Between the First Amendment’s proclamation of "the right of the people peaceably to assemble" and the Fourth Amendment’s recognition of "the right of the people to be secure... against unreasonable searches and seizures," is squeezed the Second Amendment: "A Well regulated Militia, being necessary to the security of a free State, the right of the people to keep and bear Arms, shall not be infringed."

In Verdugo-Urquidez (1990), the Supreme Court made the obvious point that "the people" means the same in the First, Second and Fourth Amendments.

Governments have only "powers," not "rights." As the 10th Amendment says, "The powers not delegated to the United states... are reserved to the states respectively, or to the people."

The doctrine that the Second Amendment guarantees only a state "right" to have a militia, which is the National Guard, was invented in the 20th century, and has no basis in history. The premise that a militia secures a free state does not negate that the "right" belongs to "the people."

With the arrival of British troops in 1768, the Boston Gazette reported that the ministry commanded "that the inhabitants of this province are to be disarmed."

In 1775, after the Redcoats’ attempt to seize the rebel militia’s arms at Lexington and Concord, General Gage ordered the confiscation of the private arms of all the inhabitants of Boston, an act of perfidy cited by the Continental Congress in its Declaration of Causes of Taking Up Arms.

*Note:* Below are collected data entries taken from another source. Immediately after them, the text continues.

-- ==== Sys2Proof/Machine/State.lean ====
section
/-! DEFINITION. The state of one RingFIR core (10_state R20), the interface signal and host interactions the core
sees (70_reset R150, R161, R162), the reset state (R39, R151), and the reasons a step can stop. -/

namespace Sys2Proof.Machine

/-- Which object the core holds (R22). The encoding value 3 is never produced and has no constructor
(DEDUCED, safe; log 16). -/
inductive Mode where
  | unconfigured | ring | fir
  deriving DecidableEq, Repr

/-- The status codes a command can complete with (R132). Codes 10 to 15 are never produced and have no constructor
(DEDUCED, safe; log 16). -/
inductive Code where
  | ok | invalidCapacity | invalidSize | weightLengthMismatch | capacityTooLarge
  | notConfigured | modeError | indexOutOfRange | stagingFull | illegalCommand
  deriving DecidableEq, Repr

/-- An element array (R26, R27, R28) in canonical form: (index, element) pairs, indices strictly rising, no element
0 listed; an index that is not listed holds 0 (DESIGN CHOICE; the form is safe, log 4; 0 as the
reset contents is unsafe, log 3). -/
abbrev Elems := List (Nat × Word64)

/-- Who drives a host access: the one host of R54, or any other bus master or thread. -/
inductive Master where
  | host | other
  deriving DecidableEq, Repr

/-- The direction of a host access (R150). -/
inductive Dir where
  | read | write
  deriving DecidableEq, Repr

/-- One access on the bus (R41, R42, R150): its master, direction, width in bits, host byte address and write data.
The port has 32 lines of write data; an access of another width is rejected before its data matter (R44).
DESIGN CHOICE (safe; log 17). -/
structure Access where
  master : Master
  dir : Dir
  bits : Nat
  addr : Nat
  wdata : Word32
  deriving DecidableEq, Repr

/-- One interaction of the outside world with the core (R162), served one a step (DESIGN CHOICE, safe; log 1). -/
inductive Input where
  /-- A host access, served to completion (R50). -/
  | access (a : Access)
  /-- A host access during which `rst` is asserted: it, and a command it started, are abandoned (R152; log 10). -/
  | cutAccess (a : Access)
  /-- The level of `rst` is set (R151). -/
  | rst (asserted : Bool)
  /-- A platform power-down, with power back at its end (R146). DEDUCED (unsafe where a platform retains
  state; log 12). It comes between two accesses and cuts none: the spec gives a cut access's response for `rst` only
  (R152). DESIGN CHOICE (unsafe for a claim that every access gets a response; log 18). -/
  | powerDown
  deriving DecidableEq, Repr

/-- What the host gets back for one access (R162, R44, R152). -/
inductive Response where
  /-- A write, acknowledged. -/
  | ack
  /-- A read, with its data. -/
  | data (v : Word32)
  /-- A write that got a bus error (R44). -/
  | writeError
  /-- A read that got a bus error, with the data returned beside it (R44). -/
  | readError (v : Word32)
  /-- No response: `rst` cut the access (R152, 93 S6). -/
  | noResponse
  deriving DecidableEq, Repr

/-- The machine. The fields from `mode` to `code` are the architectural state R20, "Nothing else is state"; `cfg` is
the instance's configuration (log 2), `rst` the reset input (R150), and `inputs` and `log` are the model's own: the
accesses of a run not yet served, and the responses given so far (R161; DESIGN CHOICE, safe; log 1). -/
structure State where
  /-- MODE (R22). -/
  mode : Mode
  /-- CAP (R23). -/
  cap : Word16
  /-- TAIL (R24). -/
  tail : Word16
  /-- Stor, the element storage (R26). -/
  stor : Elems
  /-- Wts, the active weights (R27). -/
  wts : Elems
  /-- WStage, the staged weights (R28). -/
  wstage : Elems
  /-- WCOUNT (R29). -/
  wcount : Word16
  /-- DIN = DIN_HI, DIN_LO (R30). -/
  din : Word64
  /-- DOUT = DOUT_HI, DOUT_LO (R31). -/
  dout : Word64
  /-- CODE (R32). -/
  code : Code
  /-- N_MAX and BASE (R7). -/
  cfg : Config
  /-- The level of the reset input, active high (R150). -/
  rst : Bool
  /-- Host interactions not yet served, oldest first. -/
  inputs : List Input
  /-- The responses given so far, oldest first. -/
  log : List Response
  deriving DecidableEq, Repr

/-- The state after reset of a core with the given configuration (R39, R151). The arrays, which R39 leaves
unspecified, hold 0 (DESIGN CHOICE, unsafe; log 3). -/
def State.resetWith (c : Config) : State :=
  { mode := .unconfigured, cap := 0#16, tail := 0#16, stor := [], wts := [], wstage := [], wcount := 0#16,
    din := 0#64, dout := 0#64, code := .ok, cfg := c, rst := false, inputs := [], log := [] }

/-- The machine right after reset, in the reference configuration of D29 (log 2). -/
def State.reset : State := State.resetWith Config.reference

/-- Why the machine stops with a fault. -/
inductive Fault where
  /-- Raised by the element primitives of Machine/Ops.lean when an index breaks its requirement in R51. Safe: no
  command raises it from a state that meets R21 (log 5). -/
  | elementOutOfRange
  deriving DecidableEq, Repr

/-- Why a step has no meaning. -/
inductive Refusal where
  /-- Raised by an arm of exec whose instruction has no meaning yet. Safe. -/
  | notModelled (mnemonic : String)
  /-- Raised by the port for an access of a second master: the spec admits one host and refuses two (R54, D23).
  Safe (log 8). -/
  | secondHost
  /-- Raised by the port for an address outside the window, of which the spec says nothing (R41). Safe (log 7). -/
  | outsideWindow
  /-- Raised by the port for an access while `rst` is asserted, which the core does not accept (R151, 93 S7).
  Safe (log 9). -/
  | accessInReset
  deriving DecidableEq, Repr

/-- What a step, a command or a meaning answers. -/
abbrev Result := Host.Outcome State Fault Refusal

end Sys2Proof.Machine
end

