-- ==== Sys2Proof/Tests/Slice0.lean ====
section
/-! SUPPORT. Small tests with expected values from spec/ (30_encoding R69, 95_test_vectors), the ill-formed terms the
checks refuse, and, for each statement of Certificates/Slice0/Obligations.lean that has hypotheses, a state and
operands that meet them (`witness_<statement>`). -/

namespace Sys2Proof.Tests

open Sys2Proof.Machine

/-! ### Sample states -/

/-- The next state of an answer; the reset state where there is none. -/
def nextOf : Result → State
  | .next t => t
  | .fault _ => State.reset
  | .refused _ => State.reset

/-- Whether an answer is a next state. -/
def isNext : Result → Bool
  | .next _ => true
  | .fault _ => false
  | .refused _ => false

/-- T-RB-4: RING, CAP = 3, TAIL = 1. -/
def ring3 : State :=
  { State.reset with
    mode := .ring, cap := 3#16, tail := 1#16, din := 0x7#64,
    stor := [(0, 0x1#64), (1, 0x2#64), (2, 0xAAAAAAAAAAAAAAAA#64)] }

/-- ring3 one push later: TAIL = CAP - 1, so the push slot wraps to 0. -/
def ring3AtEnd : State := { ring3 with tail := 2#16 }

/-- T-FF-2: a fresh filter with weights 1.0, 2.0, 3.0, still staged, and DIN = 1.0. -/
def fir3 : State :=
  { State.reset with
    mode := .fir, cap := 3#16, tail := 2#16, din := 0x3FF0000000000000#64,
    wts := [(0, 0x3FF0000000000000#64), (1, 0x4000000000000000#64), (2, 0x4008000000000000#64)],
    wstage := [(0, 0x3FF0000000000000#64), (1, 0x4000000000000000#64), (2, 0x4008000000000000#64)],
    wcount := 3#16 }

/-- fir3 with other history: the delay line is not zero. -/
def fir3Used : State := { fir3 with stor := [(0, 0x4000000000000000#64), (2, 0x3FF0000000000000#64)] }

/-- A one-tap filter with the given weight and sample. -/
def fir1 (w x : Word64) : State :=
  { State.reset with mode := .fir, cap := 1#16, wts := Elems.cell 0 w, din := x }

/-- A core with N_MAX = 2 and a full staging. -/
def full2 : State :=
  { State.resetWith ⟨2#16, 64⟩ with wcount := 2#16, wstage := [(0, 0x9#64)], din := 0x7#64 }

/-- A core with N_MAX = 8 and seven staged weights (V-S7 with N_MAX below 10). -/
def staged7 (nMax : Word16) : State := { State.resetWith ⟨nMax, 64⟩ with wcount := 7#16 }

theorem reset_inv : State.reset.Inv where
  cfgWf := by decide
  unconfiguredIff := by decide
  capLe := by decide
  tailLt := by decide
  tailZero := by decide
  wcountLe := by decide
  storWf := by decide
  wtsWf := by decide
  wstageWf := by decide
  inReset := by decide

theorem ring3_inv : ring3.Inv where
  cfgWf := by decide
  unconfiguredIff := by decide
  capLe := by decide
  tailLt := by decide
  tailZero := by decide
  wcountLe := by decide
  storWf := by decide
  wtsWf := by decide
  wstageWf := by decide
  inReset := by decide

theorem ring3AtEnd_inv : ring3AtEnd.Inv := { ring3_inv with tailLt := by decide, tailZero := by decide, inReset := by decide }

theorem fir3_inv : fir3.Inv where
  cfgWf := by decide
  unconfiguredIff := by decide
  capLe := by decide
  tailLt := by decide
  tailZero := by decide
  wcountLe := by decide
  storWf := by decide
  wtsWf := by decide
  wstageWf := by decide
  inReset := by decide

theorem fir3Used_inv : fir3Used.Inv := { fir3_inv with storWf := by decide, inReset := by decide }

theorem full2_inv : full2.Inv where
  cfgWf := by decide
  unconfiguredIff := by decide
  capLe := by decide
  tailLt := by decide
  tailZero := by decide
  wcountLe := by decide
  storWf := by decide
  wtsWf := by decide
  wstageWf := by decide
  inReset := by decide

theorem staged7_inv : (staged7 8#16).Inv ∧ (staged7 10#16).Inv := by
  constructor <;> constructor <;> decide

/-! ### Ill-formed terms are refused -/

/-- R7: N_MAX = 0, and BASE off a 64-byte boundary. -/
theorem test_wf_config_refuses :
    Config.wf ⟨0#16, 0⟩ = false ∧ Config.wf ⟨1024#16, 4⟩ = false ∧ Config.reference.wf = true := by decide

/-- R67: n > 65535, an operand on a command without ARG, and a missing operand. -/
theorem test_wf_assembler_refuses :
    AsmLine.wf ⟨.rbinit, some 65536⟩ = false ∧ AsmLine.wf ⟨.rbpush, some 0⟩ = false ∧
    AsmLine.wf ⟨.rbget, none⟩ = false ∧ AsmLine.wf ⟨.rbinit, some 65535⟩ = true := by decide

/-- An array with falling indices, an element 0 listed, or an index past its size is not canonical. -/
theorem test_wf_elems_refuses :
    Elems.wf 4 [(2, 1#64), (1, 1#64)] = false ∧ Elems.wf 4 [(1, 0#64)] = false ∧ Elems.wf 4 [(4, 1#64)] = false := by
  decide
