-- ==== Sys2Proof/Machine/Stubs.lean ====
section
/-! DEFINITION. The two stubs (spec 44_stubs.md): a word that selects no implemented instruction emits one report with
its opcode and changes nothing else (60_exceptions.md R201). The step around it advances `pc` and `cycle` as always. -/

namespace Sys2Proof.Machine

/-- The UnknownOpcode stub on the opcode of a term (R180). -/
def unknownOpcode (i : Instr) (s : State) : Result := s.report (.unknownOpcode (encode i))

/-- The NotImplemented stub on the opcode of a term (R181). -/
def notImplemented (i : Instr) (s : State) : Result := s.report (.notImplemented (encode i))

/-- 0NNN other than 00E0 and 00EE (R76, R180). -/
def execUnknown0NNN (nnn : Addr) (s : State) : Result := unknownOpcode (.unknown0NNN nnn) s

/-- 8XY8 (R77, R180). -/
def execUnknown8XY8 (x y : Nibble) (s : State) : Result := unknownOpcode (.unknown8XY8 x y) s

/-- 8XY9 (R77, R180). -/
def execUnknown8XY9 (x y : Nibble) (s : State) : Result := unknownOpcode (.unknown8XY9 x y) s

/-- 8XYA (R77, R180). -/
def execUnknown8XYA (x y : Nibble) (s : State) : Result := unknownOpcode (.unknown8XYA x y) s

/-- 8XYB (R77, R180). -/
def execUnknown8XYB (x y : Nibble) (s : State) : Result := unknownOpcode (.unknown8XYB x y) s

/-- 8XYC (R77, R180). -/
def execUnknown8XYC (x y : Nibble) (s : State) : Result := unknownOpcode (.unknown8XYC x y) s

/-- 8XYD (R77, R180). -/
def execUnknown8XYD (x y : Nibble) (s : State) : Result := unknownOpcode (.unknown8XYD x y) s

/-- 8XYF (R77, R180). -/
def execUnknown8XYF (x y : Nibble) (s : State) : Result := unknownOpcode (.unknown8XYF x y) s

/-- FXnn with an unlisted low byte (R79, R180). -/
def execUnknownFXnn (x : Nibble) (nn : Byte) (s : State) : Result := unknownOpcode (.unknownFXnn x nn) s

/-- EX9E; no skip (R78, R181, R182). -/
def execSkpStub (x : Nibble) (s : State) : Result := notImplemented (.skpStub x) s

/-- EXA1; no skip (R78, R181, R182). -/
def execSknpStub (x : Nibble) (s : State) : Result := notImplemented (.sknpStub x) s

/-- every other Ennn (R78, R181, R182). -/
def execNotHandledE (nnn : Addr) (s : State) : Result := notImplemented (.notHandledE nnn) s

/-- FX07; no timer exists (R181, R182). -/
def execLdVxDtStub (x : Nibble) (s : State) : Result := notImplemented (.ldVxDtStub x) s

/-- FX0A; it does not wait (R181, R182). -/
def execLdVxKStub (x : Nibble) (s : State) : Result := notImplemented (.ldVxKStub x) s

/-- FX15; no timer exists (R181, R182). -/
def execLdDtVxStub (x : Nibble) (s : State) : Result := notImplemented (.ldDtVxStub x) s

/-- FX18; no timer exists (R181, R182). -/
def execLdStVxStub (x : Nibble) (s : State) : Result := notImplemented (.ldStVxStub x) s

/-- FX33; memory unchanged (R181, R182). -/
def execLdBVxStub (x : Nibble) (s : State) : Result := notImplemented (.ldBVxStub x) s

/-- FX55; memory unchanged (R181, R182). -/
def execLdMemVxStub (x : Nibble) (s : State) : Result := notImplemented (.ldMemVxStub x) s

/-- FX65; registers unchanged (R181, R182). -/
def execLdVxMemStub (x : Nibble) (s : State) : Result := notImplemented (.ldVxMemStub x) s

end Sys2Proof.Machine
end

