-- ==== Sys2Proof/Machine/Core.lean ====
section
/-! DEFINITION. The machine as the host runs it. -/

def Sys2Proof.core : Host.Core := { State := Sys2Proof.Machine.State, Fault := Sys2Proof.Machine.Fault, Refusal := Sys2Proof.Machine.Refusal, step := Sys2Proof.Machine.step, reset := Sys2Proof.Machine.State.reset }
end

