-- ==== Sys2Proof/Certificates/Slice0/Obligations.lean ====
section
/-! DEFINITION. The statements for the provers, from the numbered rules of spec/. -/

open Sys2Proof Sys2Proof.Machine

/-! ### Encoding (spec 30_encoding.md) -/

/-- Decode and encode agree: no bit of any instruction's encoding is dropped (R71 to R82). -/
def Obligations.EncodeThenDecodeIsIdentity : Prop :=
  ∀ i : Instr, i.wf = true → decodeWord (encode i) = i

/-- Every 16-bit word selects one well-formed instruction, and that instruction's word is the word itself (R74, R82). -/
def Obligations.DecodeThenEncodeIsIdentity : Prop :=
  ∀ w : Word, (decodeWord w).wf = true ∧ encode (decodeWord w) = w

/-- R86, derived by the spec from R74 to R82: the decoder's row is in the table and matches the word; another row that matches is a fallback row, and it has
fewer fixed bits. -/
def Obligations.DecodedRowHasMostFixedBits : Prop :=
  ∀ w : Word,
    rowOf (decodeWord w) ∈ opcodeTable ∧ w &&& (rowOf (decodeWord w)).mask = (rowOf (decodeWord w)).pattern ∧
      ∀ r ∈ opcodeTable, w &&& r.mask = r.pattern → r ≠ rowOf (decodeWord w) →
        r.mask = 0xF000 ∧ r.pattern ∈ ([0x0000, 0xE000, 0xF000] : List Word) ∧
          r.mask.toNat < (rowOf (decodeWord w)).mask.toNat

/-- Words written out from the encodings of R75 to R79 decode to what they stand for. -/
def Obligations.SampleWordsDecode : Prop :=
  decodeWord 0x00E0 = .cls ∧ decodeWord 0x00EE = .ret ∧ decodeWord 0x1ABC = .jp 0xABC ∧
  decodeWord 0x3242 = .seImm 2 0x42 ∧ decodeWord 0x9123 = .sneReg 1 2 3 ∧ decodeWord 0x8F14 = .addReg 15 1 ∧
  decodeWord 0x8127 = .subnReg 1 2 ∧ decodeWord 0xB20A = .jpV0 0x20A ∧ decodeWord 0xC30F = .rnd 3 0x0F ∧
  decodeWord 0xD125 = .drw 1 2 5 ∧ decodeWord 0xF31E = .addI 3 ∧ decodeWord 0xF529 = .ldF 5 ∧
  decodeWord 0x8AB8 = .unknown8XY8 0xA 0xB ∧ decodeWord 0xE19E = .skpStub 1 ∧ decodeWord 0xF155 = .ldMemVxStub 1

/-- R70: one length of two bytes, fetched big-endian; the decoder consumes exactly two and refuses only a missing one. -/
def Obligations.DecoderConsumesTwoBytes : Prop :=
  (∀ (hi lo : Byte) (rest : List Byte),
    decode (hi :: lo :: rest) = .ok (decodeWord (BitVec.ofNat 16 (hi.toNat * 256 + lo.toNat)), rest)) ∧
  (∀ bytes : List Byte, decode bytes = .error .truncated ↔ bytes.length < 2)

/-- R80, derived by the spec from R74: 5XYn and 9XYn are the register skips for every low nibble, and the nibble has no effect. -/
def Obligations.SkipsIgnoreTheLowNibble : Prop :=
  (∀ w : Word, opF w = 0x5 → decodeWord w = .seReg (regOf (opX w)) (regOf (opY w)) (opN w)) ∧
  (∀ w : Word, opF w = 0x9 → decodeWord w = .sneReg (regOf (opX w)) (regOf (opY w)) (opN w)) ∧
  (∀ x y n s, exec (.seReg x y n) s = exec (.seReg x y 0) s) ∧
  (∀ x y n s, exec (.sneReg x y n) s = exec (.sneReg x y 0) s)

/-! ### The step (spec 40_control_flow.md R100, 60_exceptions.md) -/

/-- A step runs the decoded instruction on the state whose `pc` is past it, and then counts the cycle unless a fatal
fault was taken (R100). That `lastOpcode` becomes the opcode, also where the handler then takes a fault, is the model's
own choice (notes/assumptions/9.md). -/
def Obligations.StepRunsTheDecodedInstruction : Prop :=
  ∀ (s : State) (op : Word), Fetches s op →
    step s =
      match exec (decodeWord op) { s with pc := s.pc + 2, lastOpcode := some op } with
      | .next t => .next (if t.fault = none then { t with cycle := t.cycle + 1 } else t)
      | .fault f => .fault f
      | .refused r => .refused r

/-- A read at or above `MEM_SIZE` is MemoryOutOfRange with that address (R52): any read, the fetch, `pc` before `pc + 1`
(R100, R207), and the first sprite row outside memory (R162, R204). -/
def Obligations.OutOfRangeReadIsMemoryFault : Prop :=
  (∀ (s : State) (a : Nat), s.memSize ≤ a → s.memRead a = .error (.memoryOutOfRange a)) ∧
  (∀ s : State, s.fault = none → s.memSize ≤ s.pc.toNat →
    ∃ t, step s = .next t ∧ t.fault = some (.memoryOutOfRange s.pc.toNat)) ∧
  (∀ s : State, s.fault = none → s.pc.toNat + 1 = s.memSize →
    ∃ t, step s = .next t ∧ t.fault = some (.memoryOutOfRange (s.pc.toNat + 1))) ∧
  (∀ x y n (s : State), ¬ RowsInMemory s n.val →
    ∃ t, exec (.drw x y n) s = .next t ∧ TakesFault (.memoryOutOfRange (max s.i.toNat s.memSize)) s t)

/-- R204, R205: a step or load that raises a fatal fault commits nothing but the fault and its report; after it a step and
a load do nothing, and only reset clears it. -/
def Obligations.FatalFaultIsPreciseAndFinal : Prop :=
  (∀ (s t : State) (f : Fault), s.fault = none → t.fault = some f →
    (step s = .next t ∨ ∃ bytes offset, t = s.load bytes offset) →
      t.toArch = { s.toArch with fault := some f } ∧ t.channel = s.channel ++ [.fault f]) ∧
  (∀ (s : State) (f : Fault), s.fault = some f →
    step s = .next s ∧ (∀ bytes offset, s.load bytes offset = s) ∧
    (∀ c t, portCall c s = .next t → t = s ∨ ∃ v i m, c = .reset v i m) ∧
    ∀ v i m, (s.hostReset v i m).fault = none)

/-- R30: `cycle` counts the steps that do not fault, by one each, starts at 0, and no instruction reads it. -/
def Obligations.CycleCountsCompletedSteps : Prop :=
  (∀ s t : State, s.fault = none → step s = .next t →
    (t.fault = none → t.cycle = s.cycle + 1) ∧ (t.fault ≠ none → t.cycle = s.cycle)) ∧
  (∀ (i : Instr) (s : State) (n : Nat), exec i (s.setCycle n) = mapNext (·.setCycle n) (exec i s)) ∧
  State.reset.cycle = 0

/-- A step emits at most one condition: a report goes with no fault, a fault with that fault recorded (R207, R219). -/
def Obligations.StepEmitsAtMostOneCondition : Prop :=
  ∀ s t : State, step s = .next t →
    t.channel = s.channel ∨
    (∃ op, Fetches s op ∧ t.fault = none ∧
      (t.channel = s.channel ++ [.unknownOpcode op] ∨ t.channel = s.channel ++ [.notImplemented op])) ∨
    (∃ f, s.fault = none ∧ t.fault = some f ∧ t.channel = s.channel ++ [.fault f])

/-- R82, R180, R181: the words of R82 report the opcode and change nothing beyond the advance of `pc` and `cycle`; no
other word reports. `channel` and `lastOpcode` are the model's own fields (notes/assumptions/8.md, 9.md). -/
def Obligations.StubWordsReportAndAdvance : Prop :=
  ∀ (s : State) (op : Word), Fetches s op →
    (UnknownWord op →
      step s = .next { s with pc := s.pc + 2, cycle := s.cycle + 1,
                              channel := s.channel ++ [.unknownOpcode op], lastOpcode := some op }) ∧
    (NotImplementedWord op →
      step s = .next { s with pc := s.pc + 2, cycle := s.cycle + 1,
                              channel := s.channel ++ [.notImplemented op], lastOpcode := some op }) ∧
    (¬ UnknownWord op → ¬ NotImplementedWord op → ∀ t, step s = .next t →
      t.channel = s.channel ∨ ∃ f, t.channel = s.channel ++ [.fault f])

/-- The one refusal is 8XYE under `SHL_MODE = refuse` on a register of 0x80 or more; its mark then stays, and no call has an
effect, until a reset clears it (R206, R230). That a step never answers `fault` is the model's form of R204
(notes/assumptions/1.md); that a load has no effect under the mark is the model's reading (notes/assumptions/10.md). -/
def Obligations.OnlyShiftLeftRefuses : Prop :=
  (∀ s : State,
    (∀ f, step s ≠ .fault f) ∧
    ∀ r, step s = .refused r ↔
      r = .shlRefused ∧ s.cfg.shl = .refuse ∧
        ∃ op x y, Fetches s op ∧ decodeWord op = .shl x y ∧ 0x80 ≤ (s.getV x).toNat) ∧
  ∀ (s : State) r, step s = .refused r →
    (∀ cs : List PortCall, (∀ v i m, PortCall.reset v i m ∉ cs) → portCalls (.step :: cs) s = .refused r) ∧
    ∀ (cs ds : List PortCall) v i m, (∀ v' i' m', PortCall.reset v' i' m' ∉ cs) →
      portCalls (.step :: (cs ++ .reset v i m :: ds)) s = portCalls ds (s.hostReset v i m)

/-! ### Rules over all instructions -/

/-- R56, derived by the spec from the stubs: no instruction writes memory; of the host's calls only `load` does, and reset. -/
def Obligations.LoadIsTheOnlyMemoryWriter : Prop :=
  (∀ (i : Instr) (s t : State), exec i s = .next t → ∀ a, t.mem.read a = s.mem.read a) ∧
  (∀ (c : PortCall) (s t : State), portCall c s = .next t → (∀ bytes offset, c ≠ .load bytes offset) →
    (∀ v i m, c ≠ .reset v i m) → ∀ a, t.mem.read a = s.mem.read a)

/-- Which instructions write each component: V, I, `pc`, `sp`, the stack, pixels, `running`, `fault` and the channel
(R21 to R31, R34, R200 to R207); none writes memory, and none `cycle`, which the step around it counts. The clauses on
`draws`, `channel`, `cfg` and `lastOpcode` are about the model's own fields (notes/assumptions/7.md, 8.md, 2.md, 9.md). -/
def Obligations.WritersOfEachComponent : Prop :=
  ∀ (i : Instr) (s t : State), exec i s = .next t →
    (∀ x, t.getV x ≠ s.getV x → HasDestination i x ∨ (x = vf ∧ WritesFlag i)) ∧
    (t.i ≠ s.i → (∃ nnn, i = .ldI nnn) ∨ (∃ x, i = .addI x) ∨ ∃ x, i = .ldF x) ∧
    (t.pc ≠ s.pc → Redirects i ∨ (CanFault i ∧ ∃ f, TakesFault f s t)) ∧
    (t.sp ≠ s.sp → i = .ret ∨ ∃ nnn, i = .call nnn) ∧
    ((∃ k, t.stackAt k ≠ s.stackAt k) → ∃ nnn, i = .call nnn) ∧
    ((∃ r c, t.pixel r c ≠ s.pixel r c) → i = .cls ∨ ∃ x y n, i = .drw x y n) ∧
    (∀ a, t.mem.read a = s.mem.read a) ∧
    (t.running ≠ s.running → (∃ nnn, i = .jp nnn ∧ nnn.toNat = (s.pc - 2).toNat) ∧ t.running = false) ∧
    (t.fault ≠ s.fault → CanFault i ∧ ∃ f, TakesFault f s t) ∧
    (t.channel ≠ s.channel →
      (CanFault i ∧ ∃ f, TakesFault f s t) ∨
      (t = s.emit (.unknownOpcode (encode i)) ∧ (i.wf = true → UnknownWord (encode i))) ∨
      (t = s.emit (.notImplemented (encode i)) ∧ (i.wf = true → NotImplementedWord (encode i)))) ∧
    (t.draws ≠ s.draws → ∃ x nn, i = .rnd x nn) ∧
    t.cfg = s.cfg ∧ t.cycle = s.cycle ∧ t.lastOpcode = s.lastOpcode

In "The Federalist", James Madison alluded to "the advantage of being armed, which the Americans possess over the people of almost every other nation," adding: "Notwithstanding the military establishments in the several kingdoms of Europe, ... the governments are afraid to trust the people with arms."

This was the most widely published explanation of the Second Amendment when it was proposed in 1789: "As civil rulers, not having their duty to the people duly before them, may attempt to tyrannize, and as the military forces which must be occasionally raised to defend our country, might pervert their power to the injury of their fellow-citizens, the people are confirmed ... in their right to keep and bear their private arms.

In Dred Scott (1857), the Supreme Court denied that African Americans were citizens, for if so they had the rights to assemble and "to keep and carry arms wherever they went."

In 1866, Senator Jacob Howard introduced the Fourteenth Amendment, explaining its purpose to protect "personal rights" such as "the right to keep and bear arms" from state infringement.

The Congress that passed the amendment also passed the Freedmen’s Bureau Act, which declared that the rights of "personal security and personal liberty" included "the constitutional right to bear arms" — a very practical right for freed slaves protecting themselves from Klan violence.

The Supreme Court, in Miller (1939), held that the Second Amendment protects militia-type arms, but found it irrelevant to ask whether the defendant was a member of the National Guard.

Some lower federal courts in the last three decades have opined, with the same superficiality as courts treated free speech before the 1920s, that the Second Amendment only protects the National Guard.

The rights to keep arms, to a free press and to vote are checks and balances that promote a free state.

The alternative of a police state and militarization of law enforcement is exactly what the Second Amendment was adopted to avoid.